## Work order
The stretch wanted below opens at the line containing "theorem test_wf_bufld_yb : (Instr.bufld" and closes at the line containing "(V1 to V6) -/". Please return it exactly, with no other lines.

## Saved entries
((
-- ==== Sys2Proof/Tests/Slice0.lean ====
section
/-! SUPPORT. Small tests. Expected results come from spec/95_test_vectors.md (ids V, S) and from the rules' own
examples; the last part shows, for each statement with hypotheses, states and operands that meet them. -/

namespace Sys2Proof.Tests

open Sys2Proof Sys2Proof.Machine

/-! ### Helpers -/

/-- The state an outcome leaves, if it is a next state. -/
def after : Host.Outcome State Fault Refusal → Option State
  | .next s => some s
  | .fault _ => none
  | .refused _ => none

/-- `P` holds of the next state. -/
def leaves (o : Host.Outcome State Fault Refusal) (P : State → Bool) : Bool := (after o).any P

/-- Reset, with `TWN` and `ARG_N` set. -/
def sized (twn argN : Word32) : State := { State.reset with twn := twn, argN := argN }

/-- The words listed from offset `a` on. -/
def listed : Nat → List FWord → Mem
  | _, [] => []
  | a, v :: vs => (a, v) :: listed (a + 1) vs

/-- `1.0`, `2.0`, .., `8.0`. -/
def oneToEight : List FWord :=
  [0x3FF0000000000000#64, 0x4000000000000000#64, 0x4008000000000000#64, 0x4010000000000000#64,
   0x4014000000000000#64, 0x4018000000000000#64, 0x401C000000000000#64, 0x4020000000000000#64]

/-! ### The checks of WellFormed: each operand at `2^32` is refused (R77) -/

theorem test_wf_bfly4_yb : (Instr.bfly4 (2 ^ 32) 0 1).wellFormed = false := by decide
theorem test_wf_bfly4_xb : (Instr.bfly4 0 (2 ^ 32) 1).wellFormed = false := by decide
theorem test_wf_bfly4_s : (Instr.bfly4 0 0 (2 ^ 32)).wellFormed = false := by decide
theorem test_wf_combine_base : (Instr.combine .ymem (2 ^ 32) 4 2 0).wellFormed = false := by decide
theorem test_wf_combine_s : (Instr.combine .ymem 0 (2 ^ 32) 2 0).wellFormed = false := by decide
theorem test_wf_combine_n : (Instr.combine .buf 0 4 (2 ^ 32) 0).wellFormed = false := by decide
theorem test_wf_combine_j : (Instr.combine .buf 0 4 2 (2 ^ 32)).wellFormed = false := by decide
theorem test_wf_bufld_yb : (Instr.bufld (2 ^ 32) 4 0).wellFormed = false := by decide
theorem test_wf_bufld_q : (Instr.bufld 0 (2 ^ 32) 0).wellFormed = false := by decide
theorem test_wf_bufld_t : (Instr.bufld 0 4 (2 ^ 32)).wellFormed = false := by decide
theorem test_wf_bufst_yb : (Instr.bufst (2 ^ 32) 4 0).wellFormed = false := by decide
theorem test_wf_bufst_q : (Instr.bufst 0 (2 ^ 32) 0).wellFormed = false := by decide
theorem test_wf_bufst_t : (Instr.bufst 0 4 (2 ^ 32)).wellFormed = false := by decide
theorem test_wf_twrd_d : (Instr.twrd (2 ^ 32) 0).wellFormed = false := by decide
theorem test_wf_twrd_o : (Instr.twrd 0 (2 ^ 32)).wellFormed = false := by decide

/-! ### Decoding, from words written out from R73 and R77 (V1 to V6) -/

theorem test_decode_init_tw : decode (.command 0x00000001#32) = .ok (.initTw, []) := by decide
theorem test_decode_xform : decode (.command 0x00000002#32) = .ok (.xform, []) := by decide
theorem test_decode_xform_t : decode (.command 0x00000003#32) = .ok (.xformT, []) := by decide
theorem test_decode_illegal : [0x00000000#32, 0x00000004#32, 0x0000007F#32, 0x00000101#32, 0x00000102#32,
    0x00010003#32, 0x80000002#32, 0xFFFFFFFF#32].all (fun w => (decodeCommand w).toOption.isNone) = true := by
  decide
theorem test_decode_bfly4 : decode (.record [0x01#8, 0x18#8, 0#8, 0#8, 0#8, 0x06#8, 0#8, 0#8, 0#8, 0x00#8, 0x01#8,
    0#8, 0x80#8]) = .ok (.bfly4 24 6 0x80000100, []) := by decide
theorem test_decode_cmul : decode (.record [0x02#8,
    0#8, 0#8, 0#8, 0#8, 0#8, 0#8, 0xF0#8, 0x3F#8, 0#8, 0#8, 0#8, 0#8, 0#8, 0#8, 0#8, 0x40#8,
    0#8, 0#8, 0#8, 0#8, 0#8, 0#8, 0x08#8, 0x40#8, 0#8, 0#8, 0#8, 0#8, 0#8, 0#8, 0x10#8, 0x40#8]) =
    .ok (.cmul 0x3FF0000000000000#64 0x4000000000000000#64 0x4008000000000000#64 0x4010000000000000#64, []) := by
  decide
theorem test_decode_combine_ymem : decode (.record [0x03#8, 0x00#8, 0x06#8, 0#8, 0#8, 0#8, 0x04#8, 0#8, 0#8, 0#8,
    0x02#8, 0#8, 0#8, 0#8, 0x03#8, 0#8, 0#8, 0#8]) = .ok (.combine .ymem 6 4 2 3, []) := by decide
theorem test_decode_combine_buf : decode (.record [0x03#8, 0x01#8, 0x02#8, 0#8, 0#8, 0#8, 0x02#8, 0#8, 0#8, 0#8,
    0x02#8, 0#8, 0#8, 0#8, 0x03#8, 0#8, 0#8, 0#8]) = .ok (.combine .buf 2 2 2 3, []) := by decide
theorem test_decode_bad_selector : decode (.record [0x03#8, 0x02#8, 0#8]) = .error .badSelector := by decide
theorem test_decode_bufld : decode (.record [0x04#8, 0x20#8, 0#8, 0#8, 0#8, 0x04#8, 0#8, 0#8, 0#8, 0x01#8, 0#8, 0#8,
    0#8, 0xAA#8]) = .ok (.bufld 32 4 1, [0xAA#8]) := by decide
theorem test_decode_bufst : decode (.record [0x05#8, 0x20#8, 0#8, 0#8, 0#8, 0x04#8, 0#8, 0#8, 0#8, 0x01#8, 0#8, 0#8,
    0#8]) = .ok (.bufst 32 4 1, []) := by decide
theorem test_decode_twrd : decode (.record [0x06#8, 0x01#8, 0#8, 0#8, 0#8, 0x7F#8, 0#8, 0#8, 0#8]) =
    .ok (.twrd 1 127, []) := by decide
theorem test_decode_truncated : decode (.record [0x06#8, 0x01#8, 0#8]) = .error .truncated := by decide
theorem test_decode_wide_kind : decode (.record [0x16#8]) = .error .kindTooWide := by decide

/-! ### Numerics (V8) -/

theorem test_fadd_zeros : fadd 0 plusZero minusZero = plusZero ∧ fadd 0 minusZero minusZero = minusZero := by
  decide +kernel
theorem test_fsub_zeros : fsub 0 minusZero plusZero = minusZero ∧ fsub 0 minusZero minusZero = plusZero := by
  decide +kernel
theorem test_fadd_overflow : fadd 0 0x7FEFFFFFFFFFFFFF#64 0x7FEFFFFFFFFFFFFF#64 = 0x7FF0000000000000#64 := by
  decide +kernel
theorem test_fadd_subnormal : fadd 0 0x0000000000000001#64 0x0000000000000001#64 = 0x0000000000000002#64 := by
  decide +kernel
theorem test_fmul_tie : fmul 0 0x0000000000000001#64 0x3FE0000000000000#64 = plusZero := by decide +kernel
theorem test_fmul_sign : fmul 0 plusZero 0xBFF0000000000000#64 = minusZero := by decide +kernel

/-! ### The twiddle table (V15, V16, V18, V19) -/

theorem test_rom_level1 : romDefault 0 10 = 0x3FED906BCF328D46#64 ∧ romDefault 0 22 = 0xBFE6A09E667F3BCD#64 := by
  decide +kernel
theorem test_rom_level2 : romDefault 1 11 = 0x3FB917A6BC29B42C#64 ∧ romDefault 1 127 = 0xBFEE9F4156C62DDA#64 := by
  decide +kernel
theorem test_twrd_word : leaves (exec (.twrd 0 31) (sized 16 16))
    (fun s => decide (s.tw = 0xBFD87DE2A6AEA963#64)) = true := by decide +kernel
theorem test_twrd_past_level : leaves (exec (.twrd 0 32) (sized 16 16))
    (fun s => decide (s.status.word = 0x00000022#32)) = true := by decide
theorem test_init_tw_bad : leaves (exec .initTw (sized 64 10))
    (fun s => decide (s.status.word = 0x00000012#32) && decide (s.twn = 64)) = true := by decide
theorem test_init_tw_good : leaves (exec .initTw (sized 0 64))
    (fun s => decide (s.status.word = 0x00000002#32) && decide (s.twn = 64)) = true := by decide

/-! ### Butterfly (V9, V10, V14) -/

theorem test_core4_sign : core4 binary64 0 ⟨0, 0, oneWord, 0, 0, 0, 0, 0⟩ =
    ⟨oneWord, 0, 0, oneWord, 0xBFF0000000000000#64, 0, 0, 0xBFF0000000000000#64⟩ := by decide +kernel
theorem test_core4_minus_zero :
    core4 binary64 0 ⟨minusZero, minusZero, minusZero, minusZero, minusZero, minusZero, minusZero, minusZero⟩ =
      ⟨minusZero, minusZero, 0, 0, 0, 0, 0, 0⟩ := by decide +kernel
/-- V9a restricted to the words it reads: `BFLY4(8, 2, 4)` on the ramp. -/
theorem test_bfly4_strided : leaves (exec (.bfly4 8 2 4) { State.reset with
      xmem := [(2, 0x4000000000000000#64), (3, 0x4008000000000000#64), (10, 0x4024000000000000#64),
        (11, 0x4026000000000000#64), (18, 0x4032000000000000#64), (19, 0x4033000000000000#64),
        (26, 0x403A000000000000#64), (27, 0x403B000000000000#64)] })
    (fun s => decide (s.ymem = listed 8 [0x404C000000000000#64, 0x404E000000000000#64, 0#64, 0xC040000000000000#64,
      0xC030000000000000#64, 0xC030000000000000#64, 0xC040000000000000#64, 0#64])) = true := by decide +kernel
theorem test_bfly4_absent : exec (.bfly4 0 104 4) State.reset = .fault .noXmemWord := by rfl

/-! ### Combine (V20, V22e, V23, V45) -/

theorem test_cmul_exact : leaves (exec (.cmul 0x3FF0000000000000#64 0x4000000000000000#64 0x4008000000000000#64
      0x4010000000000000#64) State.reset)
    (fun s => decide (s.cr = 0xC014000000000000#64) && decide (s.ci = 0x4024000000000000#64)) = true := by
  decide +kernel
theorem test_cmul_rounded : leaves (exec (.cmul 0x3FB999999999999A#64 0x3FC999999999999A#64 0x3FD3333333333333#64
      0x3FD999999999999A#64) State.reset)
    (fun s => decide (s.cr = 0xBFA999999999999C#64) && decide (s.ci = 0x3FB999999999999A#64)) = true := by
  decide +kernel
theorem test_combine : leaves (exec (.combine .ymem 4 4 2 2) { sized 16 16 with
      ymem := [(4, 0x3FF0000000000000#64), (5, 0x4000000000000000#64), (12, 0x4008000000000000#64),
        (13, 0x4010000000000000#64), (20, 0x4014000000000000#64), (21, 0x4018000000000000#64),
        (28, 0x401C000000000000#64), (29, 0x4020000000000000#64)] })
    (fun s => decide (s.ymem = [(4, 0xC030504F333F9DE6#64), (5, 0x40267C3B666FB66D#64), (12, 0x3FF57D86660310C8#64),
      (13, 0x401B9915335EA8A6#64), (20, 0x4019413CCCFE779A#64), (21, 0x40060F126641264C#64),
      (28, 0x4029504F333F9DE7#64), (29, 0xC029CC8A99AF5453#64)])) = true := by decide +kernel
theorem test_combine_bounds : [(DataMem.ymem, 0, 4, 1, 0), (.ymem, 0, 4, 3, 0), (.ymem, 0, 4, 2, 4),
    (.ymem, 104, 4, 2, 0), (.buf, 4, 2, 2, 0)].all (fun c => !(sized 16 16).combineOk c.1 c.2.1 c.2.2.1 c.2.2.2.1
      c.2.2.2.2) = true ∧
    (sized 16 16).combineOk .ymem 102 4 2 0 = true ∧ (sized 16 16).combineOk .buf 2 2 2 3 = true := by decide

/-! ### Buffer moves (V40) -/

theorem test_bufld : leaves (exec (.bufld 0 4 1) { State.reset with
      ymem := [(4, 4), (5, 5), (6, 6), (7, 7), (12, 12), (13, 13), (14, 14), (15, 15), (20, 20), (21, 21), (22, 22),
        (23, 23), (28, 28), (29, 29), (30, 30), (31, 31)] })
    (fun s => decide (s.buf = listed 0 [4, 5, 6, 7, 12, 13, 14, 15, 20, 21, 22, 23, 28, 29, 30, 31])) = true := by
  decide +kernel
theorem test_bufst : leaves (exec (.bufst 0 4 1) { State.reset with
      buf := listed 0 [4, 5, 6, 7, 12, 13, 14, 15, 20, 21, 22, 23, 28, 29, 30, 31] })
    (fun s => decide (s.ymem = [(4, 4), (5, 5), (6, 6), (7, 7), (12, 12), (13, 13), (14, 14), (15, 15), (20, 20),
      (21, 21), (22, 22), (23, 23), (28, 28), (29, 29), (30, 30), (31, 31)])) = true := by decide +kernel

/-! ### Transforms (S1, V41, V50, G4) -/

/-- S1: an impulse is flat. -/
theorem test_xform_impulse : leaves (exec .xform { sized 4 4 with xmem := listed 0 [oneWord, 0, 0, 0, 0, 0, 0, 0] })
    (fun s => decide (s.ymem = listed 0 [oneWord, 0, oneWord, 0, oneWord, 0, oneWord, 0])
      && decide (s.status.word = 0x00000002#32)) = true := by decide +kernel
/-- V50a and V50b: the size is checked before the table. -/
theorem test_xform_errors :
    leaves (exec .xform (sized 0 16)) (fun s => decide (s.status.word = 0x00000032#32)) = true ∧
    leaves (exec .xform (sized 0 10)) (fun s => decide (s.status.word = 0x00000012#32)) = true := by decide
/-- V12 through XFORM_T with `th = 4`. -/
theorem test_xform_t_size_four : leaves (exec .xformT { sized 4 4 with argTh := 4, xmem := listed 0 oneToEight })
    (fun s => decide (s.ymem = listed 0 [0x4030000000000000#64, 0x4034000000000000#64, 0#64, 0xC020000000000000#64,
      0xC010000000000000#64, 0xC010000000000000#64, 0xC020000000000000#64, 0#64])) = true := by decide +kernel
/-- V50c, V50d and V50h: the threshold is checked before the table. -/
theorem test_xform_t_errors :
    leaves (exec .xformT { sized 0 16 with argTh := 8 }) (fun s => decide (s.status.word = 0x00000012#32)) = true ∧
    leaves (exec .xformT { sized 0 16 with argTh := 4 }) (fun s => decide (s.status.word = 0x00000032#32)) = true ∧
    leaves (exec .xformT { sized 16 16 with argTh := 0xFFFFFFFC#32 })
      (fun s => decide (s.status.word = 0x00000012#32)) = true := by decide
/-- V40: the trace of `transformTiled 16, 4` with `LS = 2`. -/
theorem test_tiled_trace : traceTiled 2 4 2 0 0 1 = [.bfly4 0 0 4, .bfly4 8 2 4, .bfly4 16 4 4, .bfly4 24 6 4,
    .bufld 0 4 0, .combine .buf 0 2 2 0, .combine .buf 2 2 2 1, .bufst 0 4 0,
    .bufld 0 4 1, .combine .buf 0 2 2 2, .combine .buf 2 2 2 3, .bufst 0 4 1] := by decide
/-- V29: two leaves and two combines of the plain trace of size 64. -/
theorem test_plain_trace : (tracePlain 3 0 0 1).length = 48 ∧ (tracePlain 3 0 0 1)[9]? = some (.bfly4 40 10 16) ∧
    (tracePlain 3 0 0 1)[31]? = some (.combine .ymem 102 4 2 3) ∧
    (tracePlain 3 0 0 1)[47]? = some (.combine .ymem 30 16 3 15) := by decide

/-! ### The host's side (V55 to V58) -/

theorem test_read_cfg : leaves (step { State.reset with events := [.readReg 0x14] })
    (fun s => decide (s.replies = [.word 0x00000302#32])) = true := by decide
theorem test_write_argN : leaves (step { State.reset with events := [.writeReg 0x04 0xFFFFFFFC#32] })
    (fun s => decide (s.argN = 0xFFFFFFFC#32)) = true := by decide
theorem test_write_twn_ignored : leaves (step { State.reset with events := [.writeReg 0x10 16#32] })
    (fun s => decide (s = State.reset)) = true := by decide
theorem test_read_rom : leaves (step { State.reset with events := [.readMem .twrom 159] })
    (fun s => decide (s.replies = [.fword 0xBFEE9F4156C62DDA#64])) = true := by decide +kernel
theorem test_reset : leaves (step { sized 64 10 with status := ⟨false, true, .invalidSize⟩, events := [.reset] })
    (fun s => decide (s.twn = 0) && decide (s.argN = 0) && decide (s.status.word = 0)) = true := by decide
theorem test_illegal_command : leaves (step { sized 16 10 with events := [.writeReg 0x00 0x00000102#32] })
    (fun s => decide (s.status.word = 0x00000042#32) && decide (s.twn = 16)) = true := by decide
))
## Task response
theorem test_wf_bufld_yb : (Instr.bufld (2 ^ 32) 4 0).wellFormed = false := by decide
theorem test_wf_bufld_q : (Instr.bufld 0 (2 ^ 32) 0).wellFormed = false := by decide
theorem test_wf_bufld_t : (Instr.bufld 0 4 (2 ^ 32)).wellFormed = false := by decide
theorem test_wf_bufst_yb : (Instr.bufst (2 ^ 32) 4 0).wellFormed = false := by decide
theorem test_wf_bufst_q : (Instr.bufst 0 (2 ^ 32) 0).wellFormed = false := by decide
theorem test_wf_bufst_t : (Instr.bufst 0 4 (2 ^ 32)).wellFormed = false := by decide
theorem test_wf_twrd_d : (Instr.twrd (2 ^ 32) 0).wellFormed = false := by decide
theorem test_wf_twrd_o : (Instr.twrd 0 (2 ^ 32)).wellFormed = false := by decide

/-! ### Decoding, from words written out from R73 and R77 (V1 to V6) -/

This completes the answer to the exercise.